^^^^^
I would definitely second that. The platters are all but useless.
Even if you could somehow locate a logic board from the same lot of hard drives that was manufactured over ten years ago it still wouldn't work.
The best way i can think to explain it is that every hard drive is like a snowflake. No two are exactly the same. There are a specific set of instructions of how the controller is supposed to operate that particular drive. That set of instructions is stored in permanent memory on a memory chip on the board.
In order to transplant a new logic board onto the drive, and have it work, you also have to transfer that firmware from the old board to the new board. That's doable with the right lab equipment but if the original board is missing just one tiny SMD it raises the level of difficulty significantly.
I kinda dumbed it down to make it understandable but that would be the easiest case scenario. It gets worse from there. You're looking at at least a thousand dollars to have a data recovery lab collect data from a non-functional hard drive.

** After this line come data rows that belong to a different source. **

-- ==== Sys2Proof/Certificates/Slice0/Obligations.lean ====
section
/-! DEFINITION. The statements for the provers, by the rules of spec/. -/

open Sys2Proof Sys2Proof.Machine

/-! ### Encoding and the step -/

/-- 30_encoding.md R70, R71, R76: a stream's words decode to the instructions they were written from, and
to no others; no operand bit is dropped, for every instruction and every stream. -/
def Obligations.StreamEncodingLosesNothing : Prop :=
  ∀ (is : List Instr) (ws : List Word), ws.mapM decode = some is ↔ ws = is.map encode

/-- 30_encoding.md R73: the decoder refuses exactly the words other than the six legal ones, 250 of the
256 byte values. -/
def Obligations.ReservedWordsAreAllButSix : Prop :=
  (∀ w : Word, decode w = none ↔ w ∉ [0x00#8, 0x10#8, 0x11#8, 0x20#8, 0x21#8, 0xF0#8]) ∧
  ((List.range 256).filter fun n => decode (BitVec.ofNat 8 n) = none).length = 250

/-- 30_encoding.md R71, R72, R74: the words written out bit by bit from the table decode to what they
stand for. -/
def Obligations.TableWordsDecodeToTheirRows : Prop :=
  decode 0b00000000#8 = some .nop ∧
  decode 0b00010000#8 = some (.smp false) ∧ decode 0b00010001#8 = some (.smp true) ∧
  decode 0b00100000#8 = some (.enc false) ∧ decode 0b00100001#8 = some (.enc true) ∧
  decode 0b11110000#8 = some .rst

/-- 30_encoding.md R76 (the spec's decision D2; one form a line, log 17): the text of every base form, with
or without a comment, reads back as that form and assembles to its word. -/
def Obligations.BaseFormTextReadsBack : Prop :=
  ∀ (i : Instr) (comment : List Char),
    parseLine (baseText i) = some (.base i) ∧
    parseLine (baseText i ++ ' ' :: ';' :: comment) = some (.base i) ∧
    assemble Config.default [.base i] = [encode i]

/-- 00_scope.md R11: a step takes the next word of the stream and, when it decodes to a well-formed
instruction, is that instruction's effect in the state with the word taken. A word placed by
`withFetchWord` is the next word. -/
def Obligations.StepRunsTheDecodedWord : Prop :=
  (∀ (s : State) (w : Word) (ws : List Word) (i : Instr), s.stim = w :: ws → decode w = some i →
    i.wf = true → step s = exec i (s.setStim ws)) ∧
  (∀ (s : State) (n : Nat) (i : Instr), decodeTableWord 8 n = some i →
    step (s.withFetchWord 8 n) = exec i s)

/-- 60_exceptions.md R201, R202: a reserved word is refused with code 1, which records the word, before
the state is examined: whatever the state. -/
def Obligations.ReservedWordRefusedInEveryState : Prop :=
  ∀ (s : State) (w : Word) (ws : List Word), s.stim = w :: ws → decode w = none →
    step s = .refused (.reservedWord w) ∧ (Refusal.reservedWord w).code = some 1

/-- The model's own choice (log 2), no rule of the spec: with no word pending a step leaves the state. -/
def Obligations.IdleStepLeavesTheState : Prop :=
  ∀ s : State, s.stim = [] → step s = .next s

/-- 20_memory.md R57: the words are processed one a step in the order of the stream; nothing the block
does changes the words still to come. -/
def Obligations.StepConsumesOneWordInOrder : Prop :=
  ∀ s t : State, step s = .next t → t.stim = s.stim.tail

/-- 10_state.md R37: no step changes the configuration record, reset included. -/
def Obligations.ConfigurationNeverChanges : Prop :=
  ∀ s t : State, step s = .next t → t.cfg = s.cfg

/-! ### NOP, RST, reset, the state check -/

/-- 44_system.md R190 with 60_exceptions.md R201: NOP completes exactly in the states that meet R34, and
changes nothing. That NOP is checked too is read from "any word but RST" (log 9). -/
def Obligations.NopCompletesExactlyInLegalStates : Prop :=
  ∀ s t : State, exec .nop s = .next t ↔ Inv s ∧ t = s

/-- 44_system.md R191, 10_state.md R36: RST completes in every state, legal or not, with every register
and the queue at its reset value; configuration and the words still to come stay. The values other than
PWR, DUTY and CC are the spec's decisions D6, D7 and D16 (log 12). -/
def Obligations.ResetWordResetsEveryState : Prop :=
  ∀ s : State, exec .rst s = .next
    { cfg := s.cfg, pwr := .off, duty := 0, rem := s.cfg.remReset, phase := .test, dbp := 0, dbr := 0,
      hwc := 0, q := [], cc := List.replicate s.cfg.nCh 0, stim := s.stim }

Let's say that you whacked with a hammer and bent the platters 1/1000 th. of an inch out of true ??? That's a hard call ... might not be able to recover the data at all.
If the platters were removed and a data recovery specialist had no idea of where they came from ??? Maybe .... but i couldn't imagine what the costs would be.
I guess the point i'm trying to make is that the whole thing becomes an absurd concern once you understand the technical difficulty and the costs involved in recovering data from a drive that's been intentionally damaged.
The OP is just a guy that came across a few old computer parts. Doesn't know what he's got and is wondering if they might have some value. The simple answer is that for him .... there just isn't very much value there. The hard drives are actually a liability cause once you own them ... you have the responsibility to do the right thing with em'.
That's an easy two second fix with a BFH or a pocket knife.